### What you should do
When you output the entries, begin with the first line and end with the line containing "def tiny : State", keeping each line exactly as it is.

### Data to use
-- ==== Sys2Proof/Tests/Slice0.lean ====
section
/-! SUPPORT. Tests on fixed values, and states that meet the hypotheses of the statements. -/

namespace Sys2Proof.Tests

open Sys2Proof Sys2Proof.Machine

/-- A check on the next state of a step. -/
def after (s : State) (p : State → Bool) : Bool :=
  match step s with
  | .next t => p t
  | _ => false

/-! ### Small states -/

/-- One tile in U-mode on one cluster of a device that has booted. -/
def tiny : State :=
  { State.reset with tile := { Tile.reset 0 with mode := .u, dispatch := [] }, others := [], clusters := [Cluster.reset 0],
                     power := { Power.reset with bootStep := 7 } }

/-- That state with another tile. -/
def tinyTile (f : Tile → Tile) : State := { tiny with tile := f tiny.tile }

/-- That state in M-mode, with a word to fetch. -/
def placed (w : Nat) : State := (tinyTile fun t => { t with mode := .m }).withFetchWord 32 w

theorem test_wit_plain : tiny.Plain := ⟨⟨rfl, rfl⟩, rfl⟩

theorem test_wit_straight : tiny.Straight := ⟨⟨⟨rfl, rfl⟩, rfl⟩, rfl⟩

/-- That state with the constant window's word 9 holding 5, and the prefix of word 9 latched. -/
def prefixed : State := { (tinyTile fun t => { t with kpre := some 9, pc := 4 }) with mem := [(72, 5)] }

theorem test_wit_prefix : prefixed.Quiet ∧ prefixed.TakesRs2 0 ∧ prefixed.rs2Of 0 = 5 ∧ tiny.TakesRs2 31 :=
  ⟨⟨rfl, rfl⟩, Or.inr rfl, by decide, Or.inl rfl⟩

/-! ### Decoding: words that the spec assembles -/

theorem test_decode_base : decode 0x00B50533 = .ok (.add 10 10 11) ∧ decode 0x80871073 = .ok (.csrrw 0 14 0x808) ∧
    decode 0x30200073 = .ok .mret ∧ decode 0x8C80507B = .ok (.kpre 200) := by decide

theorem test_decode_vector : decode 0x1C20A20B = .ok (.vfmaVv 4 1 2 2) ∧ decode 0x1C62528B = .ok (.vfredsum 5 4 6 2) ∧
    decode 0x20C0438B = .ok (.vmvVk 7 12 2) := by decide

theorem test_decode_caps : decode 0x28548A2B = .ok (.capSplitR 20 9 5) ∧ decode 0x363392AB = .ok (.cldD 5 7 3 3) ∧
    decode 0x0AD6532B = .ok (.msgSendc 6 12 13 1) := by decide

theorem test_decode_engine : decode 0x8A45855B = .ok (.mxMma 10 11 4 5 2) ∧ decode 0x0058B85B = .ok (.ringInit 16 17 5) ∧
    decode 0x007342DB = .ok (.fcvtN 5 6 7) := by decide

theorem test_decode_control : decode 0x106284FB = .ok (.rgnKeep 9 5 6) ∧ decode 0x300492FB = .ok (.snapInfo 5 9) ∧
    decode 0x312A207B = .ok (.xchBegin 20 2 1) ∧ decode 0x000372FB = .ok (.sysPark 5 6 0) := by decide

theorem test_decode_refuses : (decode 0x0000000F).toOption = none ∧ (decode 0x00000001).toOption = none ∧ (decode 0x8AC1D0FB).toOption = none := by
  decide

theorem test_decode_table : decodeTableWord 32 0x00B50533 = some (.add 10 10 11) ∧ decodeTableWord 32 0x0000002F = none := by decide

/-! ### Ill-formed instructions -/

theorem test_ill_formed_operands : wellFormed (.lpSet 5 0) = false ∧ wellFormed (.capAlloc 1 2 3) = false ∧ wellFormed (.capAlloc 30 2 1) = false ∧
    wellFormed (.capJoin 1 2 0) = false ∧ wellFormed (.ringDoneDismantle 0 3 0) = false ∧ wellFormed (.waitQ 5 5) = false := by decide

theorem test_ill_formed_c30 : wellFormed (.capFree 30) = false ∧ wellFormed (.capCarve 1 30 2) = false ∧ wellFormed (.capMerge 1 2 30) = false ∧
    wellFormed (.capNarrow 30 1 2) = false ∧ wellFormed (.capSplitR 30 1 2) = false ∧ wellFormed (.capSplitF 1 30 2) = false ∧
    wellFormed (.capJoin 1 2 30) = false ∧ wellFormed (.capReclaim 30 1) = false ∧ wellFormed (.capSealX 1 30) = false ∧
    wellFormed (.capMov 30 1) = false ∧ wellFormed (.capFmt 1 30 2) = false ∧ wellFormed (.msgSendc 30 1 2 0) = false ∧
    wellFormed (.xfer 1 30 0) = false ∧ wellFormed (.xferCp 1 30 2) = false ∧ wellFormed (.mxMma 1 2 30 3 0) = false ∧
    wellFormed (.mxLoad 1 30 2 0) = false ∧ wellFormed (.mxOut 1 30 2 0) = false := by decide

theorem test_ill_formed_more_c30 : wellFormed (.ringInit 30 1 2) = false ∧ wellFormed (.ringRsv 30 1) = false ∧ wellFormed (.ringPub 30) = false ∧
    wellFormed (.ringTake 30 1) = false ∧ wellFormed (.ringDoneSlot 30) = false ∧ wellFormed (.ringDoneDismantle 1 2 30) = false ∧
    wellFormed (.rgnKeep 30 1 2) = false ∧ wellFormed (.snapTake 30) = false ∧ wellFormed (.snapAccept 30) = false ∧
    wellFormed (.snapReject 30) = false ∧ wellFormed (.xchBegin 30 0 0) = false ∧ wellFormed (.lnchPost 1 30 2) = false := by decide

theorem test_well_formed : wellFormed (.lpSet 5 255) = true ∧ wellFormed (.capAlloc 1 2 2) = true ∧ wellFormed (.waitQ 5 4) = true ∧
    wellFormed (.capJoin 1 2 2) = true := by decide

/-! ### One step: expected values from the rules -/

theorem test_step_addi : after (State.reset.withFetchWord 32 0x00150513) (fun s => s.tile.rx 10 = 1 && s.tile.pc = 4) = true := by decide

theorem test_fetch_without_code : after tiny (fun s => s.tile.mode = .m && s.tile.mcause = 1) = true := by decide

/-- A check on what an instruction does. -/
def does (i : Instr) (s : State) (p : State → Bool) : Bool :=
  match exec i s with
  | .next t => p t
  | _ => false

/-- The small state with two x registers set. -/
def withX (a b : Word) : State := tinyTile fun t => (t.setX 11 a).setX 12 b

theorem test_add_wraps : does (.add 10 11 12) (withX (BitVec.allOnes 64) 1) (fun s => s.tile.rx 10 = 0 && s.tile.pc = 4) = true := by decide

theorem test_add_prefix : does (.add 10 11 0) prefixed (fun s => s.tile.rx 10 = 5 && s.tile.kpre.isNone) = true := by decide

theorem test_sub_source_is_destination : does (.sub 11 11 11) (withX 7 1) (fun s => s.tile.rx 11 = 0) = true := by decide

theorem test_div_by_zero : does (.div 10 11 12) (withX 7 0) (fun s => s.tile.rx 10 = BitVec.allOnes 64) = true ∧
    does (.rem 10 11 12) (withX 7 0) (fun s => s.tile.rx 10 = 7) = true := by decide

theorem test_div_overflow : does (.div 10 11 12) (withX (2 ^ 63) (BitVec.allOnes 64)) (fun s => s.tile.rx 10 = 2 ^ 63) = true ∧
    does (.rem 10 11 12) (withX (2 ^ 63) (BitVec.allOnes 64)) (fun s => s.tile.rx 10 = 0) = true := by decide +kernel

theorem test_divw_overflow : does (.divw 10 11 12) (withX 0x80000000 0xFFFFFFFF) (fun s => s.tile.rx 10 = 0xFFFFFFFF80000000) = true := by decide

theorem test_mulhsu : does (.mulhsu 10 11 12) (withX (BitVec.allOnes 64) (BitVec.allOnes 64)) (fun s => s.tile.rx 10 = BitVec.allOnes 64) = true := by
  decide

theorem test_clmul : does (.clmul 10 11 12) (withX 3 3) (fun s => s.tile.rx 10 = 5) = true ∧
    does (.clmulr 10 11 12) (withX (2 ^ 63) 2) (fun s => s.tile.rx 10 = 2) = true ∧ does (.clmulh 10 11 12) (withX (2 ^ 63) 2) (fun s => s.tile.rx 10 = 1) = true := by
  decide +kernel

theorem test_x0_discards : does (.addi 0 11 1) (withX 7 0) (fun s => s.tile.rx 0 = 0 && s.tile.pc = 4) = true := by decide

theorem test_branch_backward : does (.beq 11 11 0b1111111_11101) (tinyTile fun t => { t with pc := 8 }) (fun s => s.tile.pc = 4) = true := by decide

theorem test_jal_link : does (.jal 1 0b0_0000000100_0_00000000) tiny (fun s => s.tile.rx 1 = 4 && s.tile.pc = 8) = true := by decide

theorem test_load_sign : does (.lb 10 0 0x40) { tiny with mem := [(0x40, 0x80)] } (fun s => s.tile.rx 10 = 0xFFFFFFFFFFFFFF80) = true ∧
    does (.lbu 10 0 0x40) { tiny with mem := [(0x40, 0x80)] } (fun s => s.tile.rx 10 = 0x80) = true := by decide

/-- A state whose thread stack is at hand. -/
def stacked : State := tinyTile fun t => (t.setX 2 0x1FFF8).setX 11 0x0102030405060708

theorem test_store_little_endian : does (.sd 2 11 0) stacked
    (fun s => s.mem.read 0x1FFF8 = 8 && s.mem.read 0x1FFFF = 1 && s.mem.wf) = true := by decide

theorem test_store_outside : does (.sb 0 11 0x100) (tinyTile fun t => { t with mtvec := 0x80 })
    (fun s => s.tile.mcause = 7 && s.tile.mtval = 0x100 && s.tile.pc = 0x80) = true := by decide

theorem test_csr_swap : does (.csrrw 10 11 0x803) (withX 9 0) (fun s => s.tile.rx 10 = 0 && s.tile.srseed = 9) = true ∧
    does (.csrrw 10 11 0x300) (withX 9 0) (fun s => s.tile.mcause = 2) = true := by decide

theorem test_ecall : does .ecall tiny (fun s => s.tile.mcause = 8 && s.tile.mepc = 0 && s.tile.mode = .m && s.tile.mpp = .u) = true := by decide

theorem test_mret : does .mret (tinyTile fun t => { t with mode := .m, mpp := .u, mepc := 0x40 }) (fun s => s.tile.mode = .u && s.tile.pc = 0x40) = true := by
  decide

theorem test_lp_set_zero : does (.lpSet 11 3) (withX 0 0) (fun s => s.tile.loop.count = 0 && s.tile.pc = 16) = true := by decide

/-! ### States that meet the hypotheses of the statements: decoding and the step -/

/-- The placed state with a line of its code in the instruction cache. -/
def cached (line : Nat) : State :=
  { placed 0x00150513 with tile := { (placed 0x00150513).tile with
      icache := [{ kind := .cmem, location := 0, buffer := 0, generation := 1, line := line, data := [0x13, 5, 0x15, 0] }] } }

theorem test_wit_StepRunsDecoded : ∃ (u t : State) (w : BitVec 32) (i : Instr),
    (cached 0).RunsOwn ∧ EStateM.run fetch (cached 0).tick = .ok w u ∧
    u.tile.gang.member = false ∧ decode w = .ok i ∧ exec i u = .next t ∧ t.tile.halted = false ∧ t.tile.debugStep = none :=
  ⟨_, _, _, _, ⟨rfl, rfl, rfl, rfl, rfl, Or.inr (by decide), rfl, rfl, rfl, rfl, rfl, rfl⟩, rfl, rfl, rfl, rfl, rfl, rfl⟩

theorem test_wit_FetchResults_hit : let s := cached 0
    let c := s.tile.codeCap
    s.tile.pc.toNat + 4 ≤ c.length.toNat ∧ s.tile.pc.toNat % 4 = 0 ∧ c.mode = .exec ∧ c.eff.r = true ∧ s.homeOf c ≠ none ∧ (s.tile.iline c 0).isSome = true := by decide

theorem test_wit_FetchResults_miss : let s := placed 0x00150513
    let c := s.tile.codeCap
    c.kind = .cmem ∧ s.homeOf c = some (.cluster 0) ∧ s.tile.iline c 0 = none ∧ s.asleep (.cluster 0) = false ∧
    s.checkAccess (s.claim (.cluster 0) c s.tile) c.base.toNat 0 256 0 0 = none ∧ s.armed = [] ∧ s.poison = [] := by decide

theorem test_wit_FetchResults_last_word : let s : State := { cached 0xEDFF with tile := { (cached 0xEDFF).tile with pc := 0xEDFFFC } }
    s.tile.pc.toNat + 4 = s.tile.codeCap.length.toNat ∧ (s.tile.iline s.tile.codeCap (s.tile.pc.toNat / 256)).isSome = true := by decide

theorem test_wit_FetchResults_no_home : let s := tinyTile fun t => t.setC 30 { Cap.null with length := 8, mode := .exec, rights := { r := true } }
    s.homeOf s.tile.codeCap = none ∧ s.tile.pc.toNat + 4 ≤ s.tile.codeCap.length.toNat ∧ s.tile.codeCap.eff.r = true := by decide

theorem test_wit_FetchResults_misaligned : let s : State := { cached 0 with tile := { (cached 0).tile with pc := 2 } }
    s.tile.pc.toNat + 4 ≤ s.tile.codeCap.length.toNat ∧ s.tile.pc.toNat % 4 ≠ 0 := by decide

theorem test_wit_FetchResults_past_end : let s : State := { cached 0 with tile := { (cached 0).tile with pc := 0x1000000 } }
    s.tile.codeCap.length.toNat < s.tile.pc.toNat + 4 := by decide

theorem test_wit_DecodeEncode : wellFormed (.mxMma 10 11 4 5 2) = true ∧ encode (.mxMma 10 11 4 5 2) = [0x8A45855B] := by decide

theorem test_wit_EncodeDecode : decode 0xFFF28293 = .ok (.addi 5 5 0xFFF) := by decide

theorem test_wit_EveryInstructionAnswers : placeExists (.hbm4Request (2 ^ 39 - 1) true 0) ∧ placeExists (.debugRead 0 (.tmem 0xBFFF8)) ∧ placeExists .msgRecv :=
  ⟨by show 2 ^ 39 - 1 < 2 ^ 39; decide, by show scanOutside _ = none; decide, trivial⟩

theorem test_wit_EveryInstructionAnswers_stops : 2 ^ 39 ≤ 2 ^ 39 ∧ scanOutside (.tmem 0xBFFF9) = some 0xBFFF9 := by decide

/-! ### Integer instructions, loads, stores, CSRs -/

theorem test_wit_canLoad : tiny.canLoad 0x7F8 8 ∧ tiny.canLoad 0x7FC 4 ∧ tiny.canLoad 0x7FE 2 ∧ tiny.canLoad 0x7FF 1 ∧ tiny.canLoad 0x1FFF8 8 :=
  ⟨⟨by decide, by decide, rfl⟩, ⟨by decide, by decide, rfl⟩, ⟨by decide, by decide, rfl⟩, ⟨by decide, by decide, rfl⟩, ⟨by decide, by decide, rfl⟩⟩

theorem test_wit_StoreResults : ∀ n ∈ [1, 2, 4, 8], (0x20000 - n) % n = 0 ∧ tiny.tile.privateAllows (0x20000 - n) n true = true := by decide

theorem test_wit_PrivateAccessTraps : (1 : Word).toNat % 8 ≠ 0 ∧ (2 : Word).toNat % 4 ≠ 0 ∧ (1 : Word).toNat % 2 ≠ 0 ∧
    (∀ n ∈ [1, 2, 4, 8], 0x800 % n = 0 ∧ tiny.tile.privateAllows 0x800 n false = false ∧ tiny.tile.privateAllows 0x800 n true = false ∧
      tiny.tile.privateAllows 0x20000 n false = false) := by decide

theorem test_wit_BranchAndJumpResults : tiny.tile.atLoopEnd = false ∧ (tiny.tile.pc + jumpOffset 0).toNat % 4 = 0 ∧
    (tiny.tile.pc + jumpOffset 0b0_0000000001_0_00000000).toNat % 4 ≠ 0 ∧
    (((withX 6 0).tile.rx 11 + (0 : BitVec 12).signExtend 64) &&& ~~~ 1).toNat % 4 ≠ 0 ∧
    (((withX 9 0).tile.rx 11 + (0 : BitVec 12).signExtend 64) &&& ~~~ 1).toNat % 4 = 0 := by decide

/-- A tile at the end of its loop. -/
def looping : Tile := { tiny.tile with pc := 12, loop := { start := 4, stop := 12, count := 1 } }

### Solution to the problem
-- ==== Sys2Proof/Tests/Slice0.lean ====
section
/-! SUPPORT. Tests on fixed values, and states that meet the hypotheses of the statements. -/

namespace Sys2Proof.Tests

open Sys2Proof Sys2Proof.Machine

/-- A check on the next state of a step. -/
def after (s : State) (p : State → Bool) : Bool :=
  match step s with
  | .next t => p t
  | _ => false

/-! ### Small states -/

/-- One tile in U-mode on one cluster of a device that has booted. -/
def tiny : State :=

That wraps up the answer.